Create BUILD.SBT configuration file, each line needs to have a blank line split

1     Name: = "WordCount"2     [ This was Bank line]3     version: = "1.0.0"4     [ This was Bank line]5     scalaversion: = "2.10.3"

Since the Spark's SBT script requires a version number for the SBT to be found in project's Build.properties file, we created the file with the following additions:

sbt.version=0.12.4

Spark WordCount Program Authoring and compiling
Create a Wordcount.scala source file, assuming the package is Spark.example

    Mkdir-p ~/spark_wordcount/src/main/scala/spark/Example    -P ~/spark_wordcount/src/main/scala/spark /example/wordcount.scala

Add specific program code and save

1      PackageSpark.example2 3     Importorg.apache.spark._4     Importsparkcontext._5 6 Object WordCount {7 def main (args:array[string]) {8         //command line parameter count check9         if(Args.length = = 0) {TenSystem.err.println ("Usage:spark.example.WordCount <input> <output>") OneSystem.exit (1) A         } -         //using the HDFs file system -Val hdfspathroot = "hdfshost:9000" the         //instantiating the context of spark -Val Spark =NewSparkcontext (args (0), "WordCount", -System.getenv ("Spark_home"), Sparkcontext.jarofclass ( This.
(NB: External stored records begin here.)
-- ==== Sys2Proof/Laws/Station.lean ====
section
/-! SUPPORT. What the check station does whole, and what keeps its sizes (Chapters 8 and 9). -/

namespace Sys2Proof.Machine

/-- Entries appended one after another, those beyond 512 dropped and counted (R144). -/
def State.extended (s : State) (gs : List TransitEntry) : State :=
  { s with
    transit := { s.transit with entries := s.transit.entries ++ gs.take (512 - s.transit.entries.length) }
    counters := { s.counters with check := { s.counters.check with
      transitOverflows := s.counters.check.transitOverflows +
        BitVec.ofNat 32 (gs.length - (512 - s.transit.entries.length)) } } }

/-- One entry appended. -/
theorem State.appendEntry_extended (s : State) (e : TransitEntry) :
    s.appendEntry e = State.extended s [e] := by
  unfold State.appendEntry State.extended transitCapacity
  split
  · rename_i h
    obtain ⟨k, hk⟩ : ∃ k, 512 - s.transit.entries.length = k + 1 := ⟨511 - s.transit.entries.length, by omega⟩
    rw [hk]
    simp [State.withTransit]
  · rename_i h
    have : 512 - s.transit.entries.length = 0 := by omega
    rw [this]
    simp [State.countCheck, State.withCounters]

/-- Entries appended in two lots. -/
theorem State.extended_append (s : State) (a b : List TransitEntry) :
    State.extended (State.extended s a) b = State.extended s (a ++ b) := by
  have key : 512 - (s.transit.entries.length + min (512 - s.transit.entries.length) a.length) =
      (512 - s.transit.entries.length) - a.length := by omega
  simp only [State.extended, List.length_append, List.length_take, key, List.append_assoc, List.take_append,
      BitVec.add_assoc, ← BitVec.ofNat_add]
  have k2 : a.length - (512 - s.transit.entries.length) +
      (b.length - (512 - s.transit.entries.length - a.length)) =
      a.length + b.length - (512 - s.transit.entries.length) := by omega
  rw [k2]

/-- The state with this count of GAPs inserted. -/
def State.gapsCounted (s : State) (x : Count) : State :=
  { s with counters := { s.counters with check := { s.counters.check with gapsInserted := x } } }

/-- Counting GAPs and appending entries do not meet. -/
theorem State.extended_gapsCounted (s : State) (x : Count) (gs : List TransitEntry) :
    State.extended (s.gapsCounted x) gs = (State.extended s gs).gapsCounted x := rfl

/-- One GAP appended and counted. -/
theorem State.appendGap_eq (s : State) (p : Nat) : s.appendGap p =
    (State.extended s [.gap p s.expectedNow]).gapsCounted (s.counters.check.gapsInserted + 1) := by
  simp only [State.appendGap, State.appendEntry_extended]; rfl

/-- The GAP entries of R141 appended in order. -/
theorem State.appendGap_all (s : State) (ps : List Nat) :
    ps.foldl State.appendGap s =
      (State.extended s (ps.map fun p => .gap p s.expectedNow)).gapsCounted
        (s.counters.check.gapsInserted + BitVec.ofNat 32 ps.length) := by
  induction ps generalizing s with
  | nil => simp [State.extended, State.gapsCounted]
  | cons p q ih =>
    have h2 : (s.appendGap p).expectedNow = s.expectedNow := by rw [State.appendGap_eq]; rfl
    have h3 : (s.appendGap p).counters.check.gapsInserted = s.counters.check.gapsInserted + 1 := by
      rw [State.appendGap_eq]; rfl
    rw [List.foldl_cons, ih, h2, h3, State.appendGap_eq, State.extended_gapsCounted, State.extended_append]
    have : s.counters.check.gapsInserted + 1 + BitVec.ofNat 32 q.length =
        s.counters.check.gapsInserted + BitVec.ofNat 32 (q.length + 1) := by
      rw [BitVec.ofNat_add, BitVec.add_assoc, BitVec.add_comm (1 : Count)]; rfl
    rw [this]; rfl

/-- A record that is no duplicate, whole (R138 to R144). -/
theorem State.takeRecord_new (s : State) (p : Nat) (rev : Half) (entry : TransitEntry)
    (h : s.transit.lastRev.getD p none ≠ some rev) :
    ∃ (gaps : List TransitEntry) (fault : Bool),
      (s.transit.nextPocket = none → gaps = [] ∧ fault = false) ∧
      (∀ e, s.transit.nextPocket = some e →
        let n := s.config.header.n
        let m := (p + n - e) % n
        (m = 0 → gaps = [] ∧ fault = false) ∧
        (1 ≤ m → m ≤ n / 2 → fault = false ∧
          gaps = (List.range m).map fun i => TransitEntry.gap ((e + i) % n) s.expectedNow) ∧
        (n / 2 < m → gaps = [] ∧ fault = true)) ∧
      let new := gaps ++ [entry]
      let room := 512 - s.transit.entries.length
      let c := s.counters.check
      s.takeRecord p rev entry = { s with
        transit := { s.transit with
          entries := s.transit.entries ++ new.take room
          nextPocket := some ((p + 1) % s.config.header.n)
          lastRev := s.transit.lastRev.set p (some rev) }
        counters := { s.counters with check := { c with
          gapsInserted := c.gapsInserted + BitVec.ofNat 32 gaps.length
          orderFaults := if fault then c.orderFaults + 1 else c.orderFaults
          transitOverflows := c.transitOverflows + BitVec.ofNat 32 (new.length - room) } } } := by
  have h0 : ¬ s.transit.lastRevOf p = some rev := h
  simp only [State.takeRecord, if_neg h0]
  simp only [State.reckonGaps]
  cases hn : s.transit.nextPocket with
  | none =>
    refine ⟨[], false, fun _ => ⟨rfl, rfl⟩, fun e he => by simp at he, ?_⟩
    simp only [State.withTransit]
    try dsimp only
    rw [State.appendEntry_extended]
    simp [State.extended]
  | some e =>
    by_cases h1 : (p + s.config.header.n - e) % s.config.header.n = 0
    · refine ⟨[], false, (fun h => nomatch h), ?_, ?_⟩
      · intro e' he; cases he; exact ⟨fun _ => ⟨rfl, rfl⟩, fun h => by omega, fun h => by omega⟩
      · simp only [State.withTransit]
        try dsimp only
        simp only [h1, if_true, State.appendEntry_extended]
        simp [State.extended]
    · by_cases h2 : (p + s.config.header.n - e) % s.config.header.n ≤ s.config.header.n / 2
      · refine ⟨(List.range ((p + s.config.header.n - e) % s.config.header.n)).map fun i =>
          TransitEntry.gap ((e + i) % s.config.header.n) s.expectedNow,
          false, (fun h => nomatch h), ?_, ?_⟩
        · intro e' he; cases he; exact ⟨fun h => absurd h h1, fun _ _ => ⟨rfl, rfl⟩, fun h => by omega⟩
        · simp only [State.withTransit]
          try dsimp only
          simp only [h1, h2, if_true, if_false, State.appendGaps, State.appendGap_all,
              State.appendEntry_extended]
          rw [State.extended_gapsCounted, State.extended_append]
          simp [State.gapsCounted, State.extended, State.expectedNow, List.map_map, Function.comp_def]
      · refine ⟨[], true, (fun h => nomatch h), ?_, ?_⟩
        · intro e' he; cases he; exact ⟨fun h => absurd h h1, fun _ h => absurd h h2, fun _ => ⟨rfl, rfl⟩⟩
        · simp only [State.withTransit]
          try dsimp only
          simp only [h1, h2, if_false, State.appendEntry_extended]
          simp [State.extended, State.countCheck, State.withCounters]

/-- The kind of a VOID. -/
theorem TransitEntry.void_is (h r x) : TransitEntry.isVoid (.void h r x) = true ∧
    TransitEntry.isGap (.void h r x) = false := ⟨rfl, rfl⟩

/-- The kind of a GAP. -/
theorem TransitEntry.gap_is (h x) : TransitEntry.isVoid (.gap h x) = false ∧
    TransitEntry.isGap (.gap h x) = true := ⟨rfl, rfl⟩

/-- The kind of a SEAL. -/
theorem TransitEntry.sealed_is (h x) : TransitEntry.isVoid (.sealed h x) = false ∧
    TransitEntry.isGap (.sealed h x) = false := ⟨rfl, rfl⟩

/-- The MISSINGs of closed windows, in list order (R147). -/
def missingNotices (l : List TransitEntry) : List Notice := l.filterMap TransitEntry.missing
GetClass)) -         //Read input file +Val inputfile = spark.textfile (Hdfspathroot + args (1)) -         //Perform wordcount count +         //read Inputfile execution method Flatmap, each line through a space participle A         //It then outputs the word and count of a tuple, and initializes the Count at         //is 1, then executes the Reducebykey method, counting the same words tired -         //Plus -Val countresult = inputfile.flatmap (line = Line.split ("")) -. Map (Word = 1)) -. Reducebykey (_ + _) -         //output WordCount results to the specified directory inCountresult.saveastextfile (Hdfspathroot + args (2)) -       } to}

To the Spark_wordcount directory, perform the compilation:

    CD ~/spark_wordcount/    . /SBT Compile

Make a jar package

Package

The build process, SBT needs to download dependent Toolkit , Jna,scala and so on. The packaged jar can be found in the target/scala-2.10/directory after the compilation is complete.
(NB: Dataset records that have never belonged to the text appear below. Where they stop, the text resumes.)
-- ==== Sys2Proof/Tests/Slice0.lean ====
section
/-! SUPPORT. The model's own tests. Expected values come from the worked examples of spec/, whose settings
(sections 2.11, 5.8, 5.11, 8.8 and 9.8) are the fixtures below. Each `witness_` theorem shows a state and
operands that meet the hypotheses of the statement it is named after, clause by clause. -/

namespace Sys2Proof.Tests
open Sys2Proof Sys2Proof.Machine

-- The kernel checks of this file run one after another: at once, their stacks take too much memory.
set_option Elab.async false

/-! ## Fixtures -/

/-- The state that a command leaves. -/
def after (c : Instr) (s : State) : State :=
  match exec c s with
  | .next u => u
  | _ => s

/-- The header of sections 1.8, 2.11, 8.8 and 9.8. -/
def header : Header :=
  { formatId := 1, n := 12, pick := 300, flushStart := 600, applyStart := 1100, flushEnd := 1300,
    applyEnd := 1992, release := 2100, k := 4, qn := 40, settleMs := 10, rosterMs := 400, pAmb := 1013,
    initialBank := 1, dTravel := 8000, w := 60, rRead := 40, gGate := 400, pulseMs := 30, nStop := 4,
    m := 3, storedSignature := 0 }

/-- The purge table of section 5.8. -/
def purge : List (Nat × Nat) :=
  [(0, 1024), (500, 960), (1000, 880), (2000, 720), (3000, 600), (4000, 510), (6000, 400), (9000, 330)]

/-- Bank 1 of sections 2.11, 4.10, 5.8, 5.11, 7.8 and 9.8. -/
def bank1 : Bank :=
  { marker := 0x5A, doseTarget := 3000, trimStep := 100, trimMax := 400, trimMargin := 20,
    defaultTemp := 850, tEngage := 60, tFinal := 250, tHold := 120, spinSpeed := 400, sMax := 12288,
    aMin := 600, aMax := 1400, tCool := 200, vMin := 780, fallbackMargin := 30, deviation := 25,
    purge := purge, d0 := 30, gain := 181 }

/-- An OPERATING node at `a` whose blocks have just started, with bank 1 usable. -/
def node (role : Role) (a : Address) : State :=
  { State.reset with
    pins := { State.reset.pins with run := true }
    node := { Node.reset with mode := .operating, onCrystal := true, role := role, address := a }
    config := { ConfigUnit.reset with
      header := header, banks := ⟨Bank.unread, bank1, Bank.unread, Bank.unread⟩
      usable := ⟨false, true, false, false⟩ }
    link := { Link.reset with state := .active } }

/-- E of section 1.8. -/
abbrev pitch : Nat := 83221

/-- The head of section 2.11: LOCKED at pocket `p`, whose pulse came at time 0. -/
def head (p : Nat) : State :=
  { node .head 5 with
    tracker := { Tracker.reset with
      pocket := p, revolution := 412, indexKnown := true, pitch := some pitch, tLast := some 0
      lastPulse := some 0, lock := .locked }
    seq := { Sequencer.reset with activeBank := 1 }
    steam := { Steam.reset with roster := [⟨3, .closed⟩, ⟨4, .closed⟩, ⟨6, .closed⟩] }
    closing := { Closing.reset with
      ready := true, lastTorque := some 3, lastAngle := some 62000, deadline := 600 }
    verdicts := { VerdictList.reset with trims := ⟨0, 200, 0, 0⟩ } }

/-- The record of section 2.11 as INFEED opens it. -/
def opened : Record := Record.opened 412 1 true

/-- The head at pocket `p` with an open cycle in `c`. -/
def cycling (p : Nat) (c : CycleState) : State :=
  { head p with seq := { (head p).seq with cycle := c, record := some opened } }

/-- The flush of section 3.7 with the valve in `v` and the dose at `d`, T = 3200. -/
def flushing (v : ValveState) (d : Nat) : State :=
  { cycling 7 .flushing with
    steam := { (head 7).steam with
      valve := v, commandOpen := v == .opening || v == .opened, flush := .opened, attached := true
      target := some 3200, dose := d } }

/-- The limits of section 4.10. -/
def limits : ClosingLimits := ⟨60, 250, 120, 400, 12288, 600, 1400⟩

/-- The closing of section 4.10 in `sub`, the last good sample having read `angle` at A = `a`. -/
def closing (sub : SubPhase) (phase : ClosingState) (angle : Half) (a : Nat) : State :=
  { cycling 9 (.closing sub) with
    seq := { (cycling 9 (.closing sub)).seq with reachedClosing := true }
    closing := { (head 9).closing with
      phase := phase, command := .spin 400, limits := some limits, prevAngle := some angle
      lastAngle := some angle, lastTorque := some 115, angle := BitVec.ofNat 32 a
      engageAngle := some 5230, peakTaken := true } }

/-- A drive sample with the parity bit that makes it good. -/
def sample (torque angle : Nat) : DriveSample :=
  let ones := (List.range 12).countP (fun i => torque.testBit i) +
    (List.range 16).countP (fun i => angle.testBit i)
  { torque := BitVec.ofNat 12 torque, angle := BitVec.ofNat 16 angle, status := .ok
    parity := ones % 2 == 1 }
    [Email protected] scala-2.10]# pwd     /usr/local/hadoop/spark_wordcount/target/scala-2.10    [[email protected] Scala-2.10]# ls    Cache  Classes  wordcount_2. 10-1.0.0.jar

WordCount execution
You can refer to the method of spark distributed on yarn running on Hadoop and write an execution script

1#!/usr/bin/ENV Bash2 3spark_jar=./assembly/target/scala-2.10/spark-assembly_2.10-0.9.0-incubating-hadoop2.2.0. Jar4./bin/spark-classorg.apache.spark.deploy.yarn.Client5--jar ~/spark_wordcount/target/scala-2.10/wordcount_2.10-1.0.0. Jar6--classSpark.example.WordCount7--args yarn-Standalone8--args/TestWordCount.txt9--args/ResultwordcountTen--num-workers 3  One--master-Memory 4g A--worker-Memory 2g ---worker-cores 2

Then, copy a file named TestWordCount.txt into HDFs.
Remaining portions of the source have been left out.